Author: Kelly Baker (Biologist)

Guest Comments: “What an experience! Crew were amazing and so friendly. Very informative and can't wait to tell our friends and family about it!" - Jack + Jody

"What an amazing time. Thank you for your knowledge, professionalism and kindness. THis was such a great morning thanks to your team!" - Ashley

"One of the best experiences of my life. Crew's knowledge was incredible, will recommend to everyone I know!" - Cara

04/12/2017

Location: Joubertsdam

Water Temperature: 15.9°C + 15.7°C + 15.6°C

Depth: 9.7m + 10.0m + 9.4m

Visibility: 0.5m + 0.5m + 0.5m

Number of Sharks: 2 + 1 + 1

Conditions: Clear day with a very small swell and wind increasing.

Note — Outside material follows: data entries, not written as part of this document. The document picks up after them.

-- ==== Sys2Proof/Word.lean ====
section
/-! DEFINITION. The word types of the engine and the closed sets of names its rules use. -/

namespace Sys2Proof

/-- One byte: a data byte, the shared line group, one character of a bank file (R45, R52, R81). -/
abbrev Byte := BitVec 8

/-- A 16-bit address of the CPU's memory or I/O space (R15, R24). -/
abbrev Addr := BitVec 16

/-- An index into one bank or into the scratch buffer (R37, R77). -/
abbrev BankIndex := BitVec 15

/-- A bank number, 0 to 7 (R38). -/
abbrev BankNumber := BitVec 3

/-- The electrical level of a control line; `low` is level 0 (R14). -/
inductive Level where
  | low
  | high
deriving DecidableEq, Repr, Inhabited

/-- The four control lines of the CPU, by role (R14). -/
inductive CtlLine where
  | mreq
  | iorq
  | rd
  | wr
deriving DecidableEq, Repr, Inhabited

/-- The abstract state of the six mux control lines (R18). -/
inductive MuxState where
  | neutral
  | lowAddrIn
  | highAddrIn
  | dataIn
  | dataOut
deriving DecidableEq, Repr, Inhabited

/-- The six settle points (R93). -/
inductive SettlePoint where
  | ioLow
  | ioHigh
  | ioData
  | memLow
  | memHigh
  | memData
deriving DecidableEq, Repr, Inhabited

/-- The registers `SAMP` can write (R95). -/
inductive SampReg where
  | addrLo
  | addrHi
  | data
deriving DecidableEq, Repr, Inhabited

/-- A set of control lines, the operand of `TST` (R97). -/
structure LineSet where
  mreq : Bool
  iorq : Bool
  rd   : Bool
  wr   : Bool
deriving DecidableEq, Repr, Inhabited

/-- The state of the hex parser (R130). -/
inductive PState where
  | normal
  | inComment
  | inOrigin
deriving DecidableEq, Repr, Inhabited

/-- The character classes of the hex decoder (R81). -/
inductive CharClass where
  | lt
  | hash
  | org
  | sep
  | hex
  | bad
deriving DecidableEq, Repr, Inhabited

/-- A bank's "loaded program name": an opaque value with a distinguished empty one (R39). -/
inductive BankName where
  | empty
  | text (t : List Byte)
deriving DecidableEq, Repr, Inhabited

end Sys2Proof
end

It is always nice to start a new week in a good way and what a better way than White shark cage diving?! We launched bright and early into calm enough conditions and within 15 minutes we were on anchor in the Shallows as the second boat out and one of the first to have a White shark sighting for the day. This first sighting was a large female, estimated just under 4.0m in length, that we have not yet documented in the bay this season. She is quite clean, in the sense that she has no real obvious scars to indicate an identification on sighting and she stuck around for much of the first part of the trip, making some impressive approaches at the bait and decoy lines before disappearing as our second shark of the trip appeared. This was Mini Nemo, a favourite male in this are and one we have been seeing approximately 4-5 times a year since 2012. He stuck around for majority of the rest of the trip before he too disappeared and the Copper sharks came streaming in. We finished the trip with atleast five different Copper sharks around the cage, a Cape Fur seal cautiously swimming around the boat and some Humpback dolphins porpoising in the distance before heading to the Islands and back to the harbour.

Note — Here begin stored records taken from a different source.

/-- A decode that begins reads the text of a buffer to its end; the buffer stands in the scratch bytes
then, and every offset is on record. -/
theorem readsTo_encodeText {s : State} {buf : List Byte} (hd : s.host.dec = Decoder.initial)
    (hlen : buf.length = 32768) : ∃ t, ReadsTo (encodeText buf) s t ∧ AtByte 32768 t.host.dec ∧
      (∀ j, j ∈ t.host.dec.written ↔ j < 32768) ∧
      ∀ j v, buf[j]? = some v → scratchByte t j = v := by
  have hinitial : AtByte 0 s.host.dec := by rw [hd]; exact ⟨rfl, rfl, rfl, rfl⟩
  obtain ⟨t, hread, ht, hwritten, hbytes, -⟩ :=
    hinitial.readsTo_encodeFrom buf (Nat.le_of_eq ((Nat.zero_add _).trans hlen)) 0
  rw [Nat.zero_add, hlen] at ht hwritten
  refine ⟨t, hread, ht, fun j => ?_, fun j v hj => ?_⟩
  · rw [hwritten, hd]
    simp [Decoder.initial]
  · rw [← hbytes j v hj, Nat.zero_add]

/-- Settles O49: the text of a buffer is read to its end, each byte by its two digits, by induction on
the buffer. -/
theorem encodeThenDecodeGivesTheBufferBack : Obligations.EncodeThenDecodeGivesTheBufferBack := by
  unfold Obligations.EncodeThenDecodeGivesTheBufferBack
  intro s buf ha hlen
  have hencode := exec_hexEncode_between ha buf
  rw [if_pos hlen] at hencode
  obtain ⟨t, hread, ht, hwritten, hbytes⟩ := readsTo_encodeText
    (s := beginDecode (beginHost (.hexDecode (encodeText buf))
      { beginHost (.hexEncode buf) s with host.fileOut := encodeText buf })) rfl hlen
  have hdecode := repeatExec_hexDecode (by exact ha) hread ht.not_splitUnit
  rw [length_encodeText_whole hlen] at hdecode
  obtain ⟨hr, -, -, hcursor⟩ := ht
  exact ⟨_, _, hencode, hdecode, rfl, rfl, hr, hcursor, hwritten, hbytes⟩

end Sys2Proof.Machine
end

section
/-! PROOFS. A whole save (45_hex_codec.md R150): the fill of the scratch buffer through the permutation,
its encoding, and what FILE takes of the text (60_exceptions.md R175). -/

namespace Sys2Proof.Machine

/-! ### The first `i` bytes of a save -/

/-- The byte that a save begun in `s` takes for offset `a` (R150). -/
def saveSource (s : State) (a : Nat) : Byte :=
  bankByte s s.store.curBank (remapAddr (BitVec.ofNat 15 a))

/-- The text of the first `i` bytes. -/
def savedText (s : State) (i : Nat) : List Byte :=
  encodeText ((List.range i).map (saveSource s))

theorem savedText_succ (s : State) (i : Nat) :
    savedText s (i + 1) = savedText s i ++ encodeByte i (saveSource s i) := by
  rw [savedText, List.range_succ, List.map_append, List.map_singleton, encodeText, encodeFrom_append,
    List.length_map, List.length_range, Nat.zero_add, savedText, encodeText]

/-- In `u` the scratch bytes below `i` are those of the save; every other is as in `s`. -/
def FilledBelow (i : Nat) (s u : State) : Prop :=
  ∀ a, scratchByte u a = if a < i then saveSource s a else scratchByte s a

section filled
variable {s u v : State} {i : Nat}

theorem filledBelow_zero (h : Same s u .scratch) : FilledBelow 0 s u := fun a => by
  obtain ⟨hscratch, hfill⟩ := h
  rw [scratchByte_congr hscratch hfill, if_neg (Nat.not_lt_zero a)]

theorem FilledBelow.congr (h : FilledBelow i s u) (hv : Same u v .scratch) :
    FilledBelow i s v := fun a => by
  obtain ⟨hscratch, hfill⟩ := hv
  exact (scratchByte_congr hscratch hfill a).trans (h a)

/-- One byte more, of a bank that reads as when the save began. -/
theorem FilledBelow.saveStep (h : FilledBelow i s u) (hb : BankKept s u) (hi : i < 32768) :
    FilledBelow (i + 1) s (saveStep s.store.curBank i u) := by
  rw [saveStep_byte hi]
  intro a
  change scratchByte (setScratchByte i _ u) a = _
  by_cases ha : a = i
  · subst ha
    rw [scratchByte_setScratchByte_same, if_pos (Nat.lt_succ_self a)]
    exact hb _ _
  · have hlt : a < i ↔ a < i + 1 := by omega
    rw [scratchByte_setScratchByte_other u _ ha, h a, if_congr hlt rfl rfl]

/-- Filled to its end, the buffer is the bank through the permutation, and nothing else is written. -/
theorem FilledBelow.whole (h : FilledBelow 32768 s u) :
    (∀ a : BankIndex, scratchByte u a.toNat = bankByte s s.store.curBank (remapAddr a)) ∧
      ∀ i, 32768 ≤ i → scratchByte u i = scratchByte s i := by
  refine ⟨fun a => ?_, fun i hi => (h i).trans (if_neg (Nat.not_lt.2 hi))⟩
  rw [h, if_pos a.isLt, saveSource, BitVec.ofNat_toNat, BitVec.setWidth_eq]

/-- The encoding of a filled buffer, one byte more. -/
theorem FilledBelow.encodeStep (h : FilledBelow 32768 s u) (hi : i < 32768) :
    encodeStep i (savedText s i) u = setActivity (.encoding (i + 1) (savedText s (i + 1))) u := by
  rw [encodeStep_byte hi, h i, if_pos hi, savedText_succ]

end filled

/-! ### A save with nothing between its steps -/

section save
variable {s : State}

/-- The first `k + 1` performances: each has stored its byte, and nothing else. -/
theorem repeatExec_save_fill (ha : s.host.activity = .between) (k : Nat) (hk : k < 32768) :
    ∃ u, repeatExec .save (k + 1) s = .next u ∧
      { u with store.scratch := s.store.scratch } = { s with
        host.activity := .saving s.store.curBank (k + 1)
        book.hist := s.book.hist ++ [Event.host .save] } ∧
      FilledBelow (k + 1) s u := by
  induction k with
  | zero =>
    refine ⟨_, repeatExec_one (exec_save_between ha), ?_,
      (filledBelow_zero (u := beginHost .save s) ⟨rfl, rfl⟩).saveStep (fun _ _ => rfl) hk⟩
    rw [saveStep_byte hk]
    rfl
  | succ k ih =>
    obtain ⟨u, hu, hframe, hfilled⟩ := ih (by omega)
    have hact : u.host.activity = .saving s.store.curBank (k + 1) :=
      congrArg (·.host.activity) hframe
    refine ⟨_, repeatExec_snoc hu (exec_save_saving hact), ?_,
      hfilled.saveStep (bankByte_congr (congrArg (·.store.bank) hframe)) hk⟩
    rw [saveStep_byte hk]
    exact congrArg (setActivity (.saving s.store.curBank (k + 1 + 1))) hframe

/-- The next `k + 1` performances encode a byte each. -/
theorem repeatExec_save_encode {u : State} (hact : u.host.activity = .saving s.store.curBank 32768)
    (hfilled : FilledBelow 32768 s u) (k : Nat) (hk : k < 32768) :
    repeatExec .save (k + 1) u =
      .next (setActivity (.encoding (k + 1) (savedText s (k + 1))) u) := by
  induction k with
  | zero => exact repeatExec_one ((exec_save_filled hact (Nat.le_refl _)).trans
      (congrArg Host.Outcome.next (hfilled.encodeStep hk)))
  | succ k ih =>
    have hstep := (hfilled.congr ⟨rfl, rfl⟩ : FilledBelow 32768 s
      (setActivity (.encoding (k + 1) (savedText s (k + 1))) u)).encodeStep hk
    exact repeatExec_snoc (ih (by omega)) ((exec_save_encoding rfl).trans
      (congrArg Host.Outcome.next hstep))

/-- The last performance hands the whole text to FILE. -/
theorem repeatExec_save (ha : s.host.activity = .between) :
    ∃ u, repeatExec .save 65537 s = .next (setActivity .between (handToFile (savedText s 32768) u)) ∧
      { setActivity .between u with store.scratch := s.store.scratch } = { s with
        book.hist := s.book.hist ++ [Event.host .save] } ∧
      FilledBelow 32768 s u := by
  obtain ⟨u, hu, hframe, hfilled⟩ := repeatExec_save_fill ha 32767 (by decide)
  have hact : u.host.activity = .saving s.store.curBank 32768 :=
    congrArg (·.host.activity) hframe
  have hencode := repeatExec_save_encode hact hfilled 32767 (by decide)
  have hlast := (exec_save_encoding (s := setActivity (.encoding 32768 (savedText s 32768)) u)
    rfl).trans (congrArg Host.Outcome.next (encodeStep_last (Nat.le_refl _)))
  refine ⟨_, ((repeatExec_add 32768 32769 hu).trans (repeatExec_snoc hencode hlast)), ?_,
    hfilled.congr ⟨rfl, rfl⟩⟩
  refine (congrArg (setActivity .between) hframe).trans ?_
  -- the UI is back where it stood in `s`
  rw [← ha]
  rfl

section handed
variable {u : State} {text : List Byte} {es : List Event}
  (hframe : { setActivity .between u with store.scratch := s.store.scratch } =
    { s with book.hist := es })
include hframe

theorem frame_handToFile_success (hs : s.host.storage = none) :
    { setActivity .between (handToFile text u) with store.scratch := s.store.scratch } =
      { s with host.fileOut := text, host.ret := .success, book.hist := es } := by
  have hu : u.host.storage = s.host.storage := congrArg (·.host.storage) hframe
  rw [handToFile_success (hu.trans hs)]
  exact congrArg (fun w : State => giveBack .success { w with host.fileOut := text }) hframe

theorem frame_handToFile_storageError {k : Nat} (hs : s.host.storage = some k) :
    { setActivity .between (handToFile text u) with store.scratch := s.store.scratch } =
      { s with host.fileOut := text.take k, host.ret := .storageError, book.hist := es } := by
  have hu : u.host.storage = s.host.storage := congrArg (·.host.storage) hframe
  rw [handToFile_storageError (hu.trans hs)]
  exact congrArg (fun w : State => giveBack .storageError { w with host.fileOut := text.take k })
    hframe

The second trip of the day launched to some choppier conditions as the wind picked up and made their way back onto anchor were moments later we were joined by Copper sharks. With the crews and guests eyes on the Copper sharks for close to 40 minutes, Mini Nemo took the chance to sneak in and made yet another spectacular experience for those on board. Sightings progress throughout the trip, a little slow but with sharks appearing here and there to make for another successful trip.

The third and final trip saw an exclusive for four passengers. The Copper sharks appeared as if it was magic and kept things flowing until halfway through the trip when we saw them disappearing. Could this disappearing act be influence by a larger shark? It appears so as a Great White shark then made its presence known to us all on board.